<<<<

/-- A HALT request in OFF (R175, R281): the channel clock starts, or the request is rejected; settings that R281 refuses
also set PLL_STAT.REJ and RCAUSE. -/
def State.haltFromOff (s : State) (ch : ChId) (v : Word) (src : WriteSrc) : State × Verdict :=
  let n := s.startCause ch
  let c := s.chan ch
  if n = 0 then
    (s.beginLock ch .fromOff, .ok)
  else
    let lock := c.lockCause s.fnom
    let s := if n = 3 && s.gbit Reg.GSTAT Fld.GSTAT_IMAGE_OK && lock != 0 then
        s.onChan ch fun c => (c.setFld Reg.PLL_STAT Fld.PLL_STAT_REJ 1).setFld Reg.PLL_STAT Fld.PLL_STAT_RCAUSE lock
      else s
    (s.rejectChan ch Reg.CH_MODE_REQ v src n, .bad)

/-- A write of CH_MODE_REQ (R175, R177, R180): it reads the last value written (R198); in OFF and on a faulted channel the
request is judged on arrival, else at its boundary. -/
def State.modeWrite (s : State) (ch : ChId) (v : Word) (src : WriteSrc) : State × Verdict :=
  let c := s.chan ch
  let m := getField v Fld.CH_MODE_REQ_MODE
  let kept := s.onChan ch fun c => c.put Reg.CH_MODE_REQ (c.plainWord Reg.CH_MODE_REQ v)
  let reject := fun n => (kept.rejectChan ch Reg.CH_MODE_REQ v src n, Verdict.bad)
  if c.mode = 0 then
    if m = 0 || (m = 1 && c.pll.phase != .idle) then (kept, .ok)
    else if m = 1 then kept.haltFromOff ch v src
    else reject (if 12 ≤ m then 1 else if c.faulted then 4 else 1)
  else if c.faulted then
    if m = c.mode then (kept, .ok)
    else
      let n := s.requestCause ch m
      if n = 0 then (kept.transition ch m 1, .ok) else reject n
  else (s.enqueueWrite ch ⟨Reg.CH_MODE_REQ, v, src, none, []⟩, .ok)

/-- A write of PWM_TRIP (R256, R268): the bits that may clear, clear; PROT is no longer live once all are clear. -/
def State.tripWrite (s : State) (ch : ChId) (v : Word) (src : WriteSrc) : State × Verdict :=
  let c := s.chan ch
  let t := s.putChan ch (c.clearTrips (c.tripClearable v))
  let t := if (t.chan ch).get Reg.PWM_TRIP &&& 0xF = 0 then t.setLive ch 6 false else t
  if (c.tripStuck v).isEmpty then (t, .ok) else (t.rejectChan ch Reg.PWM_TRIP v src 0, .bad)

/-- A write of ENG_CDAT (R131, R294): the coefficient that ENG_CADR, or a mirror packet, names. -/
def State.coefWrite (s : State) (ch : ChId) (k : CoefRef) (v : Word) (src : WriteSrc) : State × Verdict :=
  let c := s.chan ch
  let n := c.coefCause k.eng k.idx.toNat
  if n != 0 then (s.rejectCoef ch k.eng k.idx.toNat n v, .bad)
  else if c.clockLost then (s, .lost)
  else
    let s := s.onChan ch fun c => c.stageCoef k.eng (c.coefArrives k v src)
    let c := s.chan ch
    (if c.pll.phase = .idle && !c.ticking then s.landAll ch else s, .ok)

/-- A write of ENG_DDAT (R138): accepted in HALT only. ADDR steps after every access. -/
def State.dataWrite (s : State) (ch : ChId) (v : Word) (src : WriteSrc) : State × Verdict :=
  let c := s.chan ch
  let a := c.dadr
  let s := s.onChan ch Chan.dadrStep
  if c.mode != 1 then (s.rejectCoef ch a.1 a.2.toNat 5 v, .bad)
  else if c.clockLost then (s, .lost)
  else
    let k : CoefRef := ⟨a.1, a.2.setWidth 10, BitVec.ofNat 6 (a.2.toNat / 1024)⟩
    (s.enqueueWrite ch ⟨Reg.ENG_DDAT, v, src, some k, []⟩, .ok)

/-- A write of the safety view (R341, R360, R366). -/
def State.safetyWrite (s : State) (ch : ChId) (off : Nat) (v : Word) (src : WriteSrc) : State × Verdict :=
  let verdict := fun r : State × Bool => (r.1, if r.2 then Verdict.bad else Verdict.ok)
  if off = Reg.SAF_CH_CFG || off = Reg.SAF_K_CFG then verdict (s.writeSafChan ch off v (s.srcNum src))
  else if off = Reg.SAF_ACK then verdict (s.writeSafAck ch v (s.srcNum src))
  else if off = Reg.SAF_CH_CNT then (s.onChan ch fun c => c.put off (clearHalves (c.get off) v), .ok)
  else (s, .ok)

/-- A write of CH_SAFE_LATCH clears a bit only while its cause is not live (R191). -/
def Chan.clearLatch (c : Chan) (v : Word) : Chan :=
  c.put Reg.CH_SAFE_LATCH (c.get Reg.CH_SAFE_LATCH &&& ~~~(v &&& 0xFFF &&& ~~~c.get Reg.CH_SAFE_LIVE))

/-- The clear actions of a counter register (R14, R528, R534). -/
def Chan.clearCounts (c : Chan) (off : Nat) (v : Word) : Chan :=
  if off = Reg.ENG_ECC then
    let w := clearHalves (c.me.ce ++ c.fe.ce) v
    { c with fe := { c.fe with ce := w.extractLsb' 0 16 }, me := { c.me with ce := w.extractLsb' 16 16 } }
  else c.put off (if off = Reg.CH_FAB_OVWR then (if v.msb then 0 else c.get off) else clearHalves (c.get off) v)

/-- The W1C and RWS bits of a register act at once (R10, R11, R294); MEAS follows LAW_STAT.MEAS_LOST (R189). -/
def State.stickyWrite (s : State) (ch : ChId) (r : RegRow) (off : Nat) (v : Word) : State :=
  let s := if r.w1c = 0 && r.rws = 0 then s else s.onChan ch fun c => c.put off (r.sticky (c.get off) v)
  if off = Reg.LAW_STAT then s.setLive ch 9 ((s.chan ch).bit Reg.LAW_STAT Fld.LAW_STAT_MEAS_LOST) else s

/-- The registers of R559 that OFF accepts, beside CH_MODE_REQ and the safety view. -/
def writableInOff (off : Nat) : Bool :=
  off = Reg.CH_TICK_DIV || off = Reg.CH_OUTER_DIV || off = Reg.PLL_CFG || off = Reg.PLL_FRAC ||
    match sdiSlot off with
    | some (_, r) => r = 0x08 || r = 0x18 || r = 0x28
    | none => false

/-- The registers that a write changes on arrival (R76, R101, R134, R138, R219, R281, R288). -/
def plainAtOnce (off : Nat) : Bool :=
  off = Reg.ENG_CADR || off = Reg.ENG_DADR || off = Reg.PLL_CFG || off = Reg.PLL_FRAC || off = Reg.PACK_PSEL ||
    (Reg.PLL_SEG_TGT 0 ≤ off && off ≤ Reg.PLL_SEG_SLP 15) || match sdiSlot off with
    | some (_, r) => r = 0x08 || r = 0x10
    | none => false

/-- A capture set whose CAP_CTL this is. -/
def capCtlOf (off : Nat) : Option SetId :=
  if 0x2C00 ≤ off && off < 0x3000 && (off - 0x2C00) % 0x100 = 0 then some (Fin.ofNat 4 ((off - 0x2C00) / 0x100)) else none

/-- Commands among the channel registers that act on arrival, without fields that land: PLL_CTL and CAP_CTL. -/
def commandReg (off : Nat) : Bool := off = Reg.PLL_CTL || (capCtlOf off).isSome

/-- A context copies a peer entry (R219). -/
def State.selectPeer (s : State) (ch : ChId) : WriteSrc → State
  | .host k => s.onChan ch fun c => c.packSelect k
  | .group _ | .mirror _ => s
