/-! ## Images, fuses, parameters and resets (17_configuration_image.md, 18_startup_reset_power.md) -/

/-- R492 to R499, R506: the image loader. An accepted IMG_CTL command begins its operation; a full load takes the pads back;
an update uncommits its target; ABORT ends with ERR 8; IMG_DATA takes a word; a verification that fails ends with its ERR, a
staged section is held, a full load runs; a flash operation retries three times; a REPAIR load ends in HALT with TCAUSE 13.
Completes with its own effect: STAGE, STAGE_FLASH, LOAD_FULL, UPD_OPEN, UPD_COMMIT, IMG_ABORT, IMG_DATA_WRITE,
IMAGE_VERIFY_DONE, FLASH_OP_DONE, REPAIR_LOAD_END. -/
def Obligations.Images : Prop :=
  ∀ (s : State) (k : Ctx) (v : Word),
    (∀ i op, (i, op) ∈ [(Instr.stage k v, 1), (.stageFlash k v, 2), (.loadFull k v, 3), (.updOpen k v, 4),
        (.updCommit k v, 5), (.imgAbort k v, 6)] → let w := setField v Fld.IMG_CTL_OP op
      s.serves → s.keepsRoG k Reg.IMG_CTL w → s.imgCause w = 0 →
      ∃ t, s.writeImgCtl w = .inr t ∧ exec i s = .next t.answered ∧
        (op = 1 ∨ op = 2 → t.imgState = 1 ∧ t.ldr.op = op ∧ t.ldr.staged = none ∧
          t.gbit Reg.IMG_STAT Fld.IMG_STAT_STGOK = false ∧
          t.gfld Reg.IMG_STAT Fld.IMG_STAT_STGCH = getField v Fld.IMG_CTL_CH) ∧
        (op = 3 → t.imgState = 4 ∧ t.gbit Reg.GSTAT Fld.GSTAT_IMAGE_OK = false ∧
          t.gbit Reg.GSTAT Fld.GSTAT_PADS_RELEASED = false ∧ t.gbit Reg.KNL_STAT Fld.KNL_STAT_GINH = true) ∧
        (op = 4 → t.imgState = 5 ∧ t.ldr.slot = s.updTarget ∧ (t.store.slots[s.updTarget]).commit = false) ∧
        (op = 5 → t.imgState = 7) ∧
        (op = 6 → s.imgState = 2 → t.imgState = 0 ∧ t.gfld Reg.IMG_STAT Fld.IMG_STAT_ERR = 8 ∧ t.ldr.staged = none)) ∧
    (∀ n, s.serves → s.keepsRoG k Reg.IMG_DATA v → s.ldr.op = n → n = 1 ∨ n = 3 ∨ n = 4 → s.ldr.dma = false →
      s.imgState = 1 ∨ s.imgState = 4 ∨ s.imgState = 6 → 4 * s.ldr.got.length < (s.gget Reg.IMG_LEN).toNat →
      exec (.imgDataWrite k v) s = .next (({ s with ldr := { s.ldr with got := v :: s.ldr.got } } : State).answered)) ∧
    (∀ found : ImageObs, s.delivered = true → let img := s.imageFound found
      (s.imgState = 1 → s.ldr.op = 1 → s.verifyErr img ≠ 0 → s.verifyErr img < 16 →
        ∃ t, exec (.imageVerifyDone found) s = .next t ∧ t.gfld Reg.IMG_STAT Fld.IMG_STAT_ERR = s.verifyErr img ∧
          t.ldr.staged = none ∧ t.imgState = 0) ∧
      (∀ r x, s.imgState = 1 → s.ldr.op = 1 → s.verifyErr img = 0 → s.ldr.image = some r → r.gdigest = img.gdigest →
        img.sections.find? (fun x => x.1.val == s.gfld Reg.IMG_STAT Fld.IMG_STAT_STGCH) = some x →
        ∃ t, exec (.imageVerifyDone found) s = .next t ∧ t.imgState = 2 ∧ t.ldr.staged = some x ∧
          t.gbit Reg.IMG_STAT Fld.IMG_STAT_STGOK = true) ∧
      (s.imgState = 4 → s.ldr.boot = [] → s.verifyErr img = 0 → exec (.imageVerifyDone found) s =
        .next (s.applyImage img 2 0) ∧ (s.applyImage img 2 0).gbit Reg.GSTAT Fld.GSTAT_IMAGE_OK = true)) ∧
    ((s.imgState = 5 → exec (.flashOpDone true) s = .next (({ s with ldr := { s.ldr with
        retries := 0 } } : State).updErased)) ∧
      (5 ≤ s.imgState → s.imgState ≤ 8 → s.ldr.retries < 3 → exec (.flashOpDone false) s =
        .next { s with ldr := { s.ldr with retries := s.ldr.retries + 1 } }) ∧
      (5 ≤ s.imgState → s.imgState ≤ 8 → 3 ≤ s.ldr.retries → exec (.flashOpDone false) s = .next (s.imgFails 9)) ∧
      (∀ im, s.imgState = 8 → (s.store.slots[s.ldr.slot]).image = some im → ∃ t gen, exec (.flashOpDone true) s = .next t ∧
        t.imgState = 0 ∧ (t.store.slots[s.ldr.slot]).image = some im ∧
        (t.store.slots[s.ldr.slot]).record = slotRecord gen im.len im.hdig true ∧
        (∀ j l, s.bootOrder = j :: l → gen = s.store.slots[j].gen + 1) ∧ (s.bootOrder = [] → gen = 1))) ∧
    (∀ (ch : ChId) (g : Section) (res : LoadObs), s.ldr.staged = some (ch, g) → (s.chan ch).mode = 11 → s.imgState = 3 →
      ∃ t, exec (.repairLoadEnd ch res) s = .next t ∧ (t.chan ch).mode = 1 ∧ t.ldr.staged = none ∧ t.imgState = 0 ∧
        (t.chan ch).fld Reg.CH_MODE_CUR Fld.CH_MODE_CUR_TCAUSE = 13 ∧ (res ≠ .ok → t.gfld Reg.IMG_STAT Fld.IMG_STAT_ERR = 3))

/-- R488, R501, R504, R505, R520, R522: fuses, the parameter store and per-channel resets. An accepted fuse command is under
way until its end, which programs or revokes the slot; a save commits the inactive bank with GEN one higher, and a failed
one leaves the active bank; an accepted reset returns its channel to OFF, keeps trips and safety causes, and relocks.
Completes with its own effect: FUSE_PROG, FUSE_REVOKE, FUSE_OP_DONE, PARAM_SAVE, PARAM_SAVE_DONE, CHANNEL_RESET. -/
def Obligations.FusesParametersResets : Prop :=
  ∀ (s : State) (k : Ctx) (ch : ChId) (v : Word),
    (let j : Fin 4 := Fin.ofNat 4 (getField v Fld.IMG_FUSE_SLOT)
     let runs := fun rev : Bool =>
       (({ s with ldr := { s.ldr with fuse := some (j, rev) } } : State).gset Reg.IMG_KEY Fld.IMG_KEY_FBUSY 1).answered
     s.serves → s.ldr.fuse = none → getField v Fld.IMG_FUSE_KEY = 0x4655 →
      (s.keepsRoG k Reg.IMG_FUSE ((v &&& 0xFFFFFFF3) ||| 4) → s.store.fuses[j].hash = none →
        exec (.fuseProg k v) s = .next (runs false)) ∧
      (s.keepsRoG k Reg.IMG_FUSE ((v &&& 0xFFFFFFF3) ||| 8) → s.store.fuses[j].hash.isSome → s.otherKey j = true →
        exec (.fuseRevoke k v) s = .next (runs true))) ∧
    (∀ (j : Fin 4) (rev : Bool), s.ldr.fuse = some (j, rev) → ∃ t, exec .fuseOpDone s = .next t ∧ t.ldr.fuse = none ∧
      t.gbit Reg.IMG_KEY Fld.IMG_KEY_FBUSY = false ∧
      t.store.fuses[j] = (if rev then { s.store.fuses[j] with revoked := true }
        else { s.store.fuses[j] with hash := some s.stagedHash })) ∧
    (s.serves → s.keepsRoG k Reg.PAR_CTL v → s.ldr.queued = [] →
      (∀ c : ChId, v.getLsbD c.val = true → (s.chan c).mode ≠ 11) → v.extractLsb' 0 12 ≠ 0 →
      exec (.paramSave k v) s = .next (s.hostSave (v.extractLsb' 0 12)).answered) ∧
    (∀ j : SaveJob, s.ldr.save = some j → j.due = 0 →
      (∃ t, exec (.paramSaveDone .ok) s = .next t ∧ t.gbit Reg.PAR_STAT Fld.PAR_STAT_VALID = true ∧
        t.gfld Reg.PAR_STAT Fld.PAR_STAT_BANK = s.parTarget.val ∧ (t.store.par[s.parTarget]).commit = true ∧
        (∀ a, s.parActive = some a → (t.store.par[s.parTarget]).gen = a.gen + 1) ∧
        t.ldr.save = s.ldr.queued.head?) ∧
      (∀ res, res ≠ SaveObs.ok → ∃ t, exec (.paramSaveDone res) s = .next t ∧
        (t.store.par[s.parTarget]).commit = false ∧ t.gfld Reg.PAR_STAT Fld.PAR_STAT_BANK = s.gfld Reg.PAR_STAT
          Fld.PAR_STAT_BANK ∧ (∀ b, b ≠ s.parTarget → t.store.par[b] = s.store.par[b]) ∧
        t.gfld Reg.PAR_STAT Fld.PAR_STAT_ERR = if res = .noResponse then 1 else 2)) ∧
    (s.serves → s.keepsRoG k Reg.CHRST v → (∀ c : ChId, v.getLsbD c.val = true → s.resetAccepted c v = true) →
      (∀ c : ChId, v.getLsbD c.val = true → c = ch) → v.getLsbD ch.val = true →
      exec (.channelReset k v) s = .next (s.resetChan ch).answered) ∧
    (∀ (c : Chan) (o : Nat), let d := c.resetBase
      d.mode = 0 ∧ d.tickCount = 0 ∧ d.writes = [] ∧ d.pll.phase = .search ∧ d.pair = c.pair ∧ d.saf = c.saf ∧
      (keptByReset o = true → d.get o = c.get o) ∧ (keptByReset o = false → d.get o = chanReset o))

>>>>

> _Task directions_
Given the data above, transcribe exactly the lines from the one containing "let a := c.dadr" down to the one containing "def Chan.clearLatch (c", and no others.

> _Answer section_
  let a := c.dadr
  let s := s.onChan ch Chan.dadrStep
  if c.mode != 1 then (s.rejectCoef ch a.1 a.2.toNat 5 v, .bad)
  else if c.clockLost then (s, .lost)
  else
    let k : CoefRef := ⟨a.1, a.2.setWidth 10, BitVec.ofNat 6 (a.2.toNat / 1024)⟩
    (s.enqueueWrite ch ⟨Reg.ENG_DDAT, v, src, some k, []⟩, .ok)

/-- A write of the safety view (R341, R360, R366). -/
def State.safetyWrite (s : State) (ch : ChId) (off : Nat) (v : Word) (src : WriteSrc) : State × Verdict :=
  let verdict := fun r : State × Bool => (r.1, if r.2 then Verdict.bad else Verdict.ok)
  if off = Reg.SAF_CH_CFG || off = Reg.SAF_K_CFG then verdict (s.writeSafChan ch off v (s.srcNum src))
  else if off = Reg.SAF_ACK then verdict (s.writeSafAck ch v (s.srcNum src))
  else if off = Reg.SAF_CH_CNT then (s.onChan ch fun c => c.put off (clearHalves (c.get off) v), .ok)
  else (s, .ok)

/-- A write of CH_SAFE_LATCH clears a bit only while its cause is not live (R191). -/
def Chan.clearLatch (c : Chan) (v : Word) : Chan :=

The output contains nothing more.